= About this task =
When a line of the entries contains "codes", please list that line.
######
-- ==== Sys2Proof/Machine/Pages.lean ====
section
/-! DEFINITION. Machine/Pages.lean: the register fields of every page, one constant per row of the register
tables of spec/06_register_pages.md and of the chapters that own the pages. A position is a bit position in
the page: 8 x offset + low bit; a _LO/_HI pair is one field of 64 bits (R288). -/

namespace Sys2Proof.Machine

/-- Access codes (06, Access types); cnt is RO with the field name COUNT, a counter register (R878). -/
inductive Acc where
  | ro | cnt | rw | w1c | w1s | rc | wo
  deriving DecidableEq, Repr

/-- One register field: bit position in its page, width, access, reset value. -/
structure Fld where
  pos : Nat
  w : Nat
  acc : Acc
  rst : Nat
  deriving DecidableEq, Repr

/-- Page kinds, with the block type codes of 06 (Block types and instances). -/
inductive PT where
  | dev | clk | rst | pwr | thm | plant | feGlobal | feSlot | cl | seq | core | qsu | forest | nse | iod | port
  | gate | fport | serdes | ptp | parse | classp | flow | station | trig | hold | verdict | rate | slowpath
  | pcie | dma | part | trust | hk | fab | fabRoute | fabTime | fabEpoch | hbm | obs | obsTrace | obsTap
  | flt | cruise | fltAon | wfg
  deriving DecidableEq, Repr
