/-- The memory with a byte string written from a upward. -/
def Memory.write : Memory → Nat → Bytes → Memory
  | m, _, [] => m
  | m, a, b :: bs => Memory.write (Memory.put m a b) (a + 1) bs

/-- The memory with every byte of [lo, hi) zero. -/
def Memory.clear (m : Memory) (lo hi : Nat) : Memory := m.filter (fun c => c.1 < lo || hi ≤ c.1)

/-- The canonical form above a bound: addresses rising, none zero. -/
def Memory.wfFrom : Nat → Memory → Bool
  | _, [] => true
  | lo, (a, b) :: m => decide (lo ≤ a) && decide (b ≠ 0) && Memory.wfFrom (a + 1) m

/-- The canonical form. -/
def Memory.wf (m : Memory) : Bool := Memory.wfFrom 0 m

/-! ## Register cells -/

/-- The value of a cell, its reset value where it is not listed. -/
def RegMap.get : RegMap → Nat → Nat → Nat
  | [], _, d => d
  | (j, v) :: m, k, d => if j = k then v else RegMap.get m k d

/-- The cells with value v at k; the reset value d is not listed. -/
def RegMap.put : RegMap → Nat → Nat → Nat → RegMap
  | [], k, d, v => if v = d then [] else [(k, v)]
  | (j, x) :: m, k, d, v =>
    if k < j then (if v = d then (j, x) :: m else (k, v) :: (j, x) :: m)
    else if k = j then (if v = d then m else (k, v) :: m)
    else (j, x) :: RegMap.put m k d v

/-- Cells in rising order of their positions, from a bound. -/
def RegMap.wfFrom : Nat → RegMap → Bool
  | _, [] => true
  | lo, (k, _) :: m => decide (lo ≤ k) && RegMap.wfFrom (k + 1) m

/-- The value of field f of the page at BAR0 offset p. -/
def State.rd (s : State) (p : Nat) (f : Fld) : Nat := RegMap.get s.regs (8 * p + f.pos) f.rst

/-- s with field f of page p set, cut to the field's width. -/
def State.wr (s : State) (p : Nat) (f : Fld) (v : Nat) : State :=
  { s with regs := RegMap.put s.regs (8 * p + f.pos) f.rst (v % 2 ^ f.w) }

/-- Bit test of a field. -/
def State.on (s : State) (p : Nat) (f : Fld) : Bool := s.rd p f ≠ 0

/-! ## Pages (06, The address map) -/

namespace P

def dev : Nat := 0x0000000
def clk : Nat := 0x0001000
def rst : Nat := 0x0002000
def pwr : Nat := 0x0003000
def thm : Nat := 0x0004000
def plant : Nat := 0x0005000
def fe : Nat := 0x0008000
def feSlot : Nat := 0x0009000
/-- cluster n's CL page -/
def cl (n : Nat) : Nat := 0x0100000 + n * 0x10000
def seq (n : Nat) : Nat := cl n + 0x1000
/-- core c of cluster n -/
def core (n c : Nat) : Nat := cl n + 0x2000 + c * 0x1000
def qsu (n : Nat) : Nat := cl n + 0xA000
def forest (n : Nat) : Nat := cl n + 0xB000
def nse (k : Nat) : Nat := 0x0200000 + k * 0x1000
/-- I/O die d's IOD page -/
def iod (d : Nat) : Nat := 0x0300000 + d * 0x40000
/-- network port 4d + j -/
def port (p : Nat) : Nat := iod (p / 4) + 0x01000 + p % 4 * 0x1000
def gate (p : Nat) : Nat := iod (p / 4) + 0x05000 + p % 4 * 0x1000
/-- fabric port F(2d + i) -/
def fport (f : Nat) : Nat := iod (f / 2) + 0x09000 + f % 2 * 0x1000
def serdes (d : Nat) : Nat := iod d + 0x0B000
def ptp (d : Nat) : Nat := iod d + 0x0C000
/-- pipe 2d + p -/
def parse (x : Nat) : Nat := iod (x / 2) + 0x0D000 + x % 2 * 0x1000
def classp (x : Nat) : Nat := iod (x / 2) + 0x0F000 + x % 2 * 0x1000
def flow (d : Nat) : Nat := iod d + 0x11000
def station (d : Nat) : Nat := iod d + 0x12000
def trig (d : Nat) : Nat := iod d + 0x13000
def hold (d : Nat) : Nat := iod d + 0x14000
def verdict (d : Nat) : Nat := iod d + 0x15000
def rate (d : Nat) : Nat := iod d + 0x16000
def slowpath (d : Nat) : Nat := iod d + 0x17000
def pcie : Nat := 0x0320000
def dma : Nat := 0x0321000
def part : Nat := 0x0322000
def trust : Nat := 0x0323000
def hk : Nat := 0x0324000
def fab : Nat := 0x0400000
def fabRoute : Nat := 0x0401000
def fabTime : Nat := 0x0402000
def fabEpoch : Nat := 0x0403000
def hbm (s : Nat) : Nat := 0x0500000 + s * 0x1000
def obs : Nat := 0x0600000
def obsTrace : Nat := 0x0601000
def obsTap : Nat := 0x0602000
def flt : Nat := 0x0700000
def cruise : Nat := 0x0701000
def fltAon : Nat := 0x0702000
def wfg : Nat := 0x0703000
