-- ==== Sys2Proof/Machine/Packets.lean ====
section
/-! DEFINITION. Machine/Packets.lean: a packet from its first byte to its disposition: reception, lookup, trigger,
items, tails, holding, verdicts, threshold trackers and rate buckets (10 to 13). -/

namespace Sys2Proof.Machine

open Host (Outcome)

/-! ## Reception (11 R501 to R519) -/

/-- A tag with the port's ETHERTYPE stands directly after the source address. -/
def State.hasTag (s : State) (port : Nat) (f : Bytes) : Bool :=
  28 ≤ f.length && u16be f 12 = s.rd (P.port port) R.portTagEthertype

/-- A frame enters the parser of its port's pipe (port 62: pipe 0 of I0) and becomes packet nextPkt (R501, R508). -/
def State.receive (s : State) (port : Nat) (frame : Bytes) (tagSeen : Bool) (tail tsReq : Nat) (late16 : Nat) : State :=
  let pipe := if port < 16 then pipeOf port else 0
  let die := pipe / 2
  let g := s.rules.cur
  match s.genSet g with
  | none => s
  | some gs =>
    let w := s.rules.parse gs g port frame tagSeen
    let act := byteAt gs.reasons (4 * w.reason) % 4
    let classify := w.reason = 0 || act = 2
    let k := s.path.nextPkt
    let rv := s.rules.rangeVec g w.key
    let key1 := if classify then putAt w.key 112 (leBytes 8 rv) else w.key
    let win := if classify then bestCand (s.rules.cands pipe gs g key1) else none
    let cls := if classify then (win.map (·.cls)).getD gs.defaultClass else 0
    let s1 := (s.count (P.parse pipe) R.parsePkts).progress (P.parse pipe)
    let s2 := if !classify then s1 else match win with
      | none => s1.count (P.classp pipe) R.classDefault
      | some c => s1.count (P.classp pipe) (if c.exact then R.classExactWin else R.classTernaryWin)
    let p : Pkt := { port := port, die := die, pipe := pipe, frame := frame, ts := stampBytes (s.ptpAt ((s.time.base : Int) - late16) / 2 ^ 40),
                     t := (s.time.base - late16) / 65536, gen := g, key := putAt key1 120 (leBytes 1 cls), reason := w.reason, cls := cls,
                     rec_ := (if classify then s.classRec g cls else zeros 64), ip := w.ip, ptp := w.ptp,
                     stage := (if classify then 0 else 4), fkey := [], flow := none, resv := none, ordinal := 0, ctx := zeros 128,
                     tp := false, tpMask := 0, tpBytes := zeros 128, epoch := none, stampAt := 0, fired := false, head := false,
                     item := none, queued := false, reasons := [], held := false, ahead := none, cells := 0, tail := 0, committed := false, verdict := none,
                     early := false, release := 0, fwd := [], moveDrop := false, copies := 0, withdrawn := false, remote := [],
                     actions := zeros 8, score := 0, unverdicted := true, tsReq := tsReq, fabric := false }
    let s3 := (s2.modPath (fun t => { t with pkts := aput t.pkts k p, nextPkt := k + 1 })).genDrain g 1
    if tail = 0 then s3 else s3.modPkt k (fun x => { x with tail := 1, head := true })

/-- Count a received frame (R452 counts its own). -/
def State.rxCount (s : State) (port n : Nat) : State :=
  (((s.count (P.port port) R.rxFrames).countN (P.port port) R.rxBytes n).sentinel (P.port port) 0).progress (P.port port)

/-- A pause of n quanta of 512 bit times at the port's rate ends then (device ns, rounded up). -/
def State.pauseEnd (s : State) (port quanta : Nat) : Nat := s.ns + ceilDiv (quanta * 512) (max 1 (s.portRate port))

/-- A PAUSE frame (R449, R452, R453). -/
def State.takePause (s : State) (port quanta : Nat) : State :=
  let s1 := (s.rxCount port 64).count (P.port port) R.rxPause
  if !s1.on (P.port port) R.portPausePauseEn then s1
  else (s1.modPort port (fun e => { e with paused := if quanta = 0 then 0 else s.pauseEnd port quanta })).wr (P.port port)
    R.portStatusPaused (b2n (quanta ≠ 0))

/-- A PFC frame (R450): the TC that PORT_PCP_TC gives for each enabled priority. -/
def State.takePfc (s : State) (port enables : Nat) (quanta : List Nat) : State :=
  let s1 := (s.rxCount port 64).count (P.port port) R.rxPfc
  if !s1.on (P.port port) R.portPausePfcEn then s1
  else s1.each (bitList enables 8) (fun t i =>
    let tc := t.rd (P.port port) R.portPcpTc / 2 ^ (3 * i) % 8
    let q := quanta.getD i 0
    let m := t.rd (P.port port) R.portStatusPfcPaused
    (t.modPort port (fun e => { e with pfc := e.pfc.set tc (if q = 0 then 0 else t.pauseEnd port q) })).wr (P.port port)
      R.portStatusPfcPaused (putBits m tc 1 (b2n (q ≠ 0))))

/-- The port can take frames now: READY, its own, and not stopped by a reset or THERMTRIP. -/
def State.rxOpen (s : State) (port : Nat) : Bool :=
  s.portReady port && !s.portRemote port && !s.rst.stopped && s.on (P.port port) R.pgCtrlEnable

/-- Once packet k has its class, the counts of its frame carry the class partition (18, Tenant filtering). -/
def State.rxShare (s : State) (port k n : Nat) (stripped : Bool) : State :=
  match s.pkt k with
  | none => s
  | some x =>
    if x.stage ≠ 0 then s
    else
      let q := recPart x.rec_
      let s1 := (s.shareN (P.port port) R.rxFrames 1 q).shareN (P.port port) R.rxBytes n q
      if stripped then s1.shareN (P.port port) R.tagStripped 1 q else s1

/-- FRAME_RECEIVE: the frame from DMAC on, without its FCS. -/
def frameReceive (port : Nat) (frame : Bytes) (s : State) : State :=
  if !s.rxOpen port then s
  else if u16be frame 12 = 0x8808 && u16be frame 14 = 1 then s.takePause port (u16be frame 16)
  else if u16be frame 12 = 0x8808 && u16be frame 14 = 0x101 then
    s.takePfc port (u16be frame 16) ((List.range 8).map (fun i => u16be frame (18 + 2 * i)))
  else
    let p := P.port port
    let s1 := s.rxCount port (frame.length + 4)
    if frame.length + 4 < 64 then s1.count p R.rxRunt
    else if s.rd p R.portMaxFrame < frame.length + 4 then s1.count p R.rxOversize
    else if u16be frame 12 = 0x8808 then s1
    else
      let die := port / 4
      let pipe := pipeOf port
      if !(s.ready (P.parse pipe) && s.ready (P.classp pipe) && s.ready (P.flow die)) then s1.notReadyDrop die
      else
        let tagged := s.hasTag port frame
        let mode := s.rd p R.portTagTagRx
        let late := ps16 (s.rd p R.portTsLatRx)
        let k := s1.path.nextPkt
        if tagged && mode = 2 then s1.count p R.tagRxDrop
        else if tagged && mode = 1 then
          ((s1.count p R.tagStripped).receive port (frame.take 12 ++ frame.drop 28) false 0 0 late).rxShare port k (frame.length + 4) true
        else (s1.receive port frame tagged 0 0 late).rxShare port k (frame.length + 4) false

/-- FRAME_RECEIVE. -/
def execFrameReceive (port : Nat) (frame : Bytes) (s : State) : Outcome State Fault Refusal := .next (frameReceive port frame s)

/-- PAUSE_FRAME: R449. -/
def pauseFrame (port quanta : Nat) (s : State) : State := if s.rxOpen port then s.takePause port (quanta % 65536) else s

/-- PAUSE_FRAME. -/
def execPauseFrame (port quanta : Nat) (s : State) : Outcome State Fault Refusal := .next (pauseFrame port quanta s)

/-- PFC_FRAME: R450. -/
def pfcFrame (port enables : Nat) (quanta : List Nat) (s : State) : State :=
  if s.rxOpen port then s.takePfc port (enables % 256) (quanta.map (· % 65536)) else s

/-- PFC_FRAME. -/
def execPfcFrame (port enables : Nat) (quanta : List Nat) (s : State) : Outcome State Fault Refusal :=
  .next (pfcFrame port enables quanta s)

/-! ## Flow lookup (12 R563 to R574) -/

/-- Tail-pending slots in use on die d (R579). -/
def State.tpUsed (s : State) (d : Nat) : Nat :=
  (s.path.pkts.filter (fun (x : Nat × Pkt) => decide (x.2.die = d) && x.2.tp && (!(x.2.committed || x.2.tail = 2) || x.2.item.isSome))).length

/-- Packets of entry idx between lookup and commit. -/
def State.busyCount (s : State) (idx : Nat) : Nat := (s.path.pkts.filter (fun (x : Nat × Pkt) => x.2.busyOn idx)).length

/-- The home's record of remote lookups of entry idx by die d (17 R849). -/
def State.streak (s : State) (idx d : Nat) : State :=
  let l := s.pwr.streaks
  let n := match l.find? (fun x => x.1 = idx) with | some (_, e, n) => if e = d then n + 1 else 1 | none => 1
  if s.on P.pwr R.reelCfg && (s.rd P.pwr R.reelCfg).testBit 17 then
    { s with pwr := { s.pwr with streaks := (idx, d, n) :: l.filter (fun x => x.1 ≠ idx) } }
  else s

/-- A lookup from the home itself ends a streak of remote ones (17 R849: a lookup from any other die resets it). -/
def State.noStreak (s : State) (idx : Nat) : State :=
  { s with pwr := { s.pwr with streaks := s.pwr.streaks.filter (fun x => x.1 ≠ idx) } }

/-- Uncorrectable entries among the ways read from HBM (R615). -/
def State.eccWays (s : State) (d : Nat) (ways : List Nat) : State :=
  if s.flowSplit then s
  else s.each (ways.filter (fun x => (s.holderOf x).isNone && s.poisoned (s.flowAddr x) 128)) (fun t x => t.flowEccAt d x)

/-- The lookup of key fk for packet p: counters, the entry or reservation it gets, the context it sees. The mark
resv = 2^32 says that both buckets were full (R568). -/
def State.lookupKey (s0 : State) (k : Nat) (p : Pkt) (fk : Bytes) : State × Pkt :=
  let d := p.die
  let part := ctxPart fk
  let fl := P.flow d
  let ways := waysOf s0.flowBuckets fk
  let s := s0.eccWays d ways
  let miss := fun (t : State) => (t.count fl R.flowMisses).sentinel fl 1
  match s.findKey d fk with
  | some idx =>
    let c := s.flowCtx d idx
    let n := satN 32 (fieldLE c 68 4 + s.busyCount idx + 1)
    let p1 := { p with fkey := fk, flow := some (flowHandle idx part), ctx := c, ordinal := n }
    let touch := fun (t : State) (h : Nat) => (t.modCache h (fun m => amod m idx (fun l => { l with used := t.tab.clock }))).modTab
      (fun b => { b with clock := b.clock + 1 })
    match s.holderOf idx with
    | some h =>
      if h = d || s.flowSplit then (touch (((s.count fl R.flowHits).sentinel fl 0).noStreak idx) d, p1)
      else (touch (((miss s).count fl R.flowRemote).streak idx d) h, p1)
    | none => ((miss s).cacheLine (ctxHome c) idx c false, p1)
  | none =>
    let join := fun (idx : Nat) (t : State) =>
      let r := (t.resvAt idx).getD ⟨fk, []⟩
      let n := satN 32 (t.busyCount idx + 1)
      (t.modTab (fun b => { b with resv := aput b.resv idx { r with pkts := r.pkts ++ [k] } }),
        { p with fkey := fk, flow := some (flowHandle idx part), resv := some idx, ctx := padTo 128 fk, ordinal := n })
    match s.findResv fk with
    | some idx => join idx (miss s)
    | none =>
      match ways.find? (fun x => s.freeWay d x) with
      | none => ((miss s).draw, { p with fkey := fk, resv := some (2 ^ 32), ordinal := s.drawn (2 ^ 32) })
      | some idx =>
        if s.maxFlows part ≤ s.flowCount part then
          (((miss s).count fl R.flowLimitMiss).draw, { p with fkey := fk, ordinal := s.drawn (2 ^ 32) })
        else join idx ((miss s).addFlow part 1)

/-- FLOW_LOOKUP. A packet without a flow gets a free ordinal: the spec gives it none (log entry 45). -/
def flowLookup (k : Nat) (s : State) : State :=
  match s.pkt k with
  | none => s
  | some p =>
    if p.stage ≠ 0 then s
    else
      let fk := recFlowKey p.rec_
      let r := if fk = 0 || byteAt p.rec_ 0 % 2 = 0 then (s.draw, { p with ordinal := s.drawn (2 ^ 32) })
        else s.lookupKey k p (flowKeyOf (recPart p.rec_) fk p.key)
      let wants := r.2.flow.isSome && recTrigger p.rec_ ≠ 0
      let room := s.tpUsed p.die < 16384
      let p1 := { r.2 with stage := 1, tp := wants && room }
      let s1 := r.1.modPkt k (fun _ => p1)
      (s1.when (wants && !room) (fun t => t.count (P.flow p.die) R.flowTpFull)).settle k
######
= Response area =
/-- Access codes (06, Access types); cnt is RO with the field name COUNT, a counter register (R878). -/
/-- Page kinds, with the block type codes of 06 (Block types and instances). -/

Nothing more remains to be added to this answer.